Data extracted from a collection:
------------------------------------------------------------

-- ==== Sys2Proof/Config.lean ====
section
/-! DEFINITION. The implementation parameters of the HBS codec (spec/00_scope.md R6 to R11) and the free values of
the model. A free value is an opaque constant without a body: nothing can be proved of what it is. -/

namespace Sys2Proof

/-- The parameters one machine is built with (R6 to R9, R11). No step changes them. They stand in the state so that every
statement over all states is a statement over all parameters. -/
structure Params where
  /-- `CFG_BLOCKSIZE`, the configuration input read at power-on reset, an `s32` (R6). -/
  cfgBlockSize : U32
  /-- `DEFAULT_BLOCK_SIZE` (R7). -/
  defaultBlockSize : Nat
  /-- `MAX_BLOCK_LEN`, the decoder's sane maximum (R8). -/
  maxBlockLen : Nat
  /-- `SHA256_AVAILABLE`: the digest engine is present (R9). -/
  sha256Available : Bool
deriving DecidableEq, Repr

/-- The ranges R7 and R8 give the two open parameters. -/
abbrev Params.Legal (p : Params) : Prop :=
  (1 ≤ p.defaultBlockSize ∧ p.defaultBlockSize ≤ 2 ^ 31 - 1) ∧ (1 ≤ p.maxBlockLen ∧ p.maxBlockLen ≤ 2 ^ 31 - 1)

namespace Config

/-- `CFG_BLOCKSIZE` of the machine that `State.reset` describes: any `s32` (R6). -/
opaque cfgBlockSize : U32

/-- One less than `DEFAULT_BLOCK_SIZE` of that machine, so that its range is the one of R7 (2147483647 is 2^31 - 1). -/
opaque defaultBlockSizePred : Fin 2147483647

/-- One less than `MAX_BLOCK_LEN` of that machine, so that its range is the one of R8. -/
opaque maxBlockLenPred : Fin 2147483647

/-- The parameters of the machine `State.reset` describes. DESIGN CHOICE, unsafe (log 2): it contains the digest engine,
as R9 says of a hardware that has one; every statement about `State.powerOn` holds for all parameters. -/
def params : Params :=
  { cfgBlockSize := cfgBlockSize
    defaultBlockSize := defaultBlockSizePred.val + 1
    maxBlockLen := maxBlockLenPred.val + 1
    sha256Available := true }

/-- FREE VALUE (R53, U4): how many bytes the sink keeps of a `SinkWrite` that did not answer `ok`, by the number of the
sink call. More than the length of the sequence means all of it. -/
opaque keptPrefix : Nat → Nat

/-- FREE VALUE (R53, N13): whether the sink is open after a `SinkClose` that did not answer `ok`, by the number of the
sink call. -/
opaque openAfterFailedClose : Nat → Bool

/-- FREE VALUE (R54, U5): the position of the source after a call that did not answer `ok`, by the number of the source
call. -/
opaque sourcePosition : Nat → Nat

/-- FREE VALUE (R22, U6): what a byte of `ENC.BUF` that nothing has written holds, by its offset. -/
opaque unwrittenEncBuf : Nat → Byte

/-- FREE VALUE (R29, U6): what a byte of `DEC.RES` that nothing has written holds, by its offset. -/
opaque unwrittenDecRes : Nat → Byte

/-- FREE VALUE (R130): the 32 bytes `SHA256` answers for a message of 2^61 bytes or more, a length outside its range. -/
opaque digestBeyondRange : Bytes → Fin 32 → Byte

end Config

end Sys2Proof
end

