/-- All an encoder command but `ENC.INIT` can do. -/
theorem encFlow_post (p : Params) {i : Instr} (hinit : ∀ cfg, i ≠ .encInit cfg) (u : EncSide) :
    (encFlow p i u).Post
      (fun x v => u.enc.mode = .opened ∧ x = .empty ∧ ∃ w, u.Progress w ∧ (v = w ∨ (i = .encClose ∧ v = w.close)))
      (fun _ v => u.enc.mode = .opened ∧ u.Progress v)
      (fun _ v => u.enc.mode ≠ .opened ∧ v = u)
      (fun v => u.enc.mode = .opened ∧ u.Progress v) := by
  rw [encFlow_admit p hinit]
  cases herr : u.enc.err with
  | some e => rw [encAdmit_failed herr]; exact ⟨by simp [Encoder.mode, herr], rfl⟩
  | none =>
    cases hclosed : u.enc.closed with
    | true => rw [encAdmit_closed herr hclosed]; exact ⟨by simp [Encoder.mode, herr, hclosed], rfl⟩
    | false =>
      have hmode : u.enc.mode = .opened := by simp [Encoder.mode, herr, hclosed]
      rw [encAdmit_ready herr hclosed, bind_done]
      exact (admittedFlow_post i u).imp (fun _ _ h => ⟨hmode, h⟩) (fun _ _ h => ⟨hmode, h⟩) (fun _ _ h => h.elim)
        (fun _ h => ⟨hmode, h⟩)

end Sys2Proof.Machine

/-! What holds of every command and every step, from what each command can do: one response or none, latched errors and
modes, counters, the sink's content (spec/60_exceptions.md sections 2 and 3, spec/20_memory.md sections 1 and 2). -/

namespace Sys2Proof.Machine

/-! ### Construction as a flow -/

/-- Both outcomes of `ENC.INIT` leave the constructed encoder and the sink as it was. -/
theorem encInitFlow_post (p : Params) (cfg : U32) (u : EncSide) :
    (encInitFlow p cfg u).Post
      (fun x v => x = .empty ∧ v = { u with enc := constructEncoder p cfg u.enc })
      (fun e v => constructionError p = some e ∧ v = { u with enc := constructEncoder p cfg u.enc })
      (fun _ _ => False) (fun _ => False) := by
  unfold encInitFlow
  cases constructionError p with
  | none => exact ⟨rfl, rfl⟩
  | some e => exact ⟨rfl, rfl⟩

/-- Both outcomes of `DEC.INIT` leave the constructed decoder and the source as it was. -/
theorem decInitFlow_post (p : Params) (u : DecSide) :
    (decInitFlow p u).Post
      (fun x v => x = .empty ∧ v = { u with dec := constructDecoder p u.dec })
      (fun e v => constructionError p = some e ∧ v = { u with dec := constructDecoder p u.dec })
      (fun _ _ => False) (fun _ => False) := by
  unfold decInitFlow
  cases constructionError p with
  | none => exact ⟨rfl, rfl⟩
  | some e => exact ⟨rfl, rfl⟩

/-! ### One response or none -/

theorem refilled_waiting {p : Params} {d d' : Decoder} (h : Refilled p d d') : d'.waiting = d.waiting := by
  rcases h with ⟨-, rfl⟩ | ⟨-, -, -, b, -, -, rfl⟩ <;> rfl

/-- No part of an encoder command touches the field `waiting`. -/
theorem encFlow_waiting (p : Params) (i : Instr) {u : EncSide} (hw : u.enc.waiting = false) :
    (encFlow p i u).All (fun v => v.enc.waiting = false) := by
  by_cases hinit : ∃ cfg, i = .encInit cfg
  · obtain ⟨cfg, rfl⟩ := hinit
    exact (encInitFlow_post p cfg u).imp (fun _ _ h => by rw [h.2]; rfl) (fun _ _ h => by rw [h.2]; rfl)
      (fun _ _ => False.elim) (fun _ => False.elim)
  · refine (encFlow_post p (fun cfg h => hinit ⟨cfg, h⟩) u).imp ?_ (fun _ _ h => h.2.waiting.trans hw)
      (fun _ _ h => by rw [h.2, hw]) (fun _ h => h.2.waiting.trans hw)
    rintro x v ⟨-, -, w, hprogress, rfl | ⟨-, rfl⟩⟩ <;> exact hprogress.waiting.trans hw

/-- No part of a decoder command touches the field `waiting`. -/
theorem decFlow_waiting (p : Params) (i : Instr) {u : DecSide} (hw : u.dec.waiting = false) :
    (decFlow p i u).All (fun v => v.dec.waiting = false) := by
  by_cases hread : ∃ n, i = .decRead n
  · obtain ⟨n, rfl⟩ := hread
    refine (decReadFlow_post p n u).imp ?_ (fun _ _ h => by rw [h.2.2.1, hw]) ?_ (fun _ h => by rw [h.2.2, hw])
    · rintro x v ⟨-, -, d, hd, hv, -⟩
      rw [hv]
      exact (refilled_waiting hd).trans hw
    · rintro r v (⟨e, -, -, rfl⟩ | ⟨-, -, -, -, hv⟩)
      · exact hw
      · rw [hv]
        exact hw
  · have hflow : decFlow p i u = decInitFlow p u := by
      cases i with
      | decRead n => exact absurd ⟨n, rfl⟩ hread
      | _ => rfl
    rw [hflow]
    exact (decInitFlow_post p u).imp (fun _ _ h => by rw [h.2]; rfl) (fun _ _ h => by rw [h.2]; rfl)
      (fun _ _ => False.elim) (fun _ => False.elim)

------------------------------------------------------------

» **Problem to work on**
Which lines hold the word "constructEncoder"? Return all of them from the records above.

» **Answer to this task**
      (fun x v => x = .empty ∧ v = { u with enc := constructEncoder p cfg u.enc })
      (fun e v => constructionError p = some e ∧ v = { u with enc := constructEncoder p cfg u.enc })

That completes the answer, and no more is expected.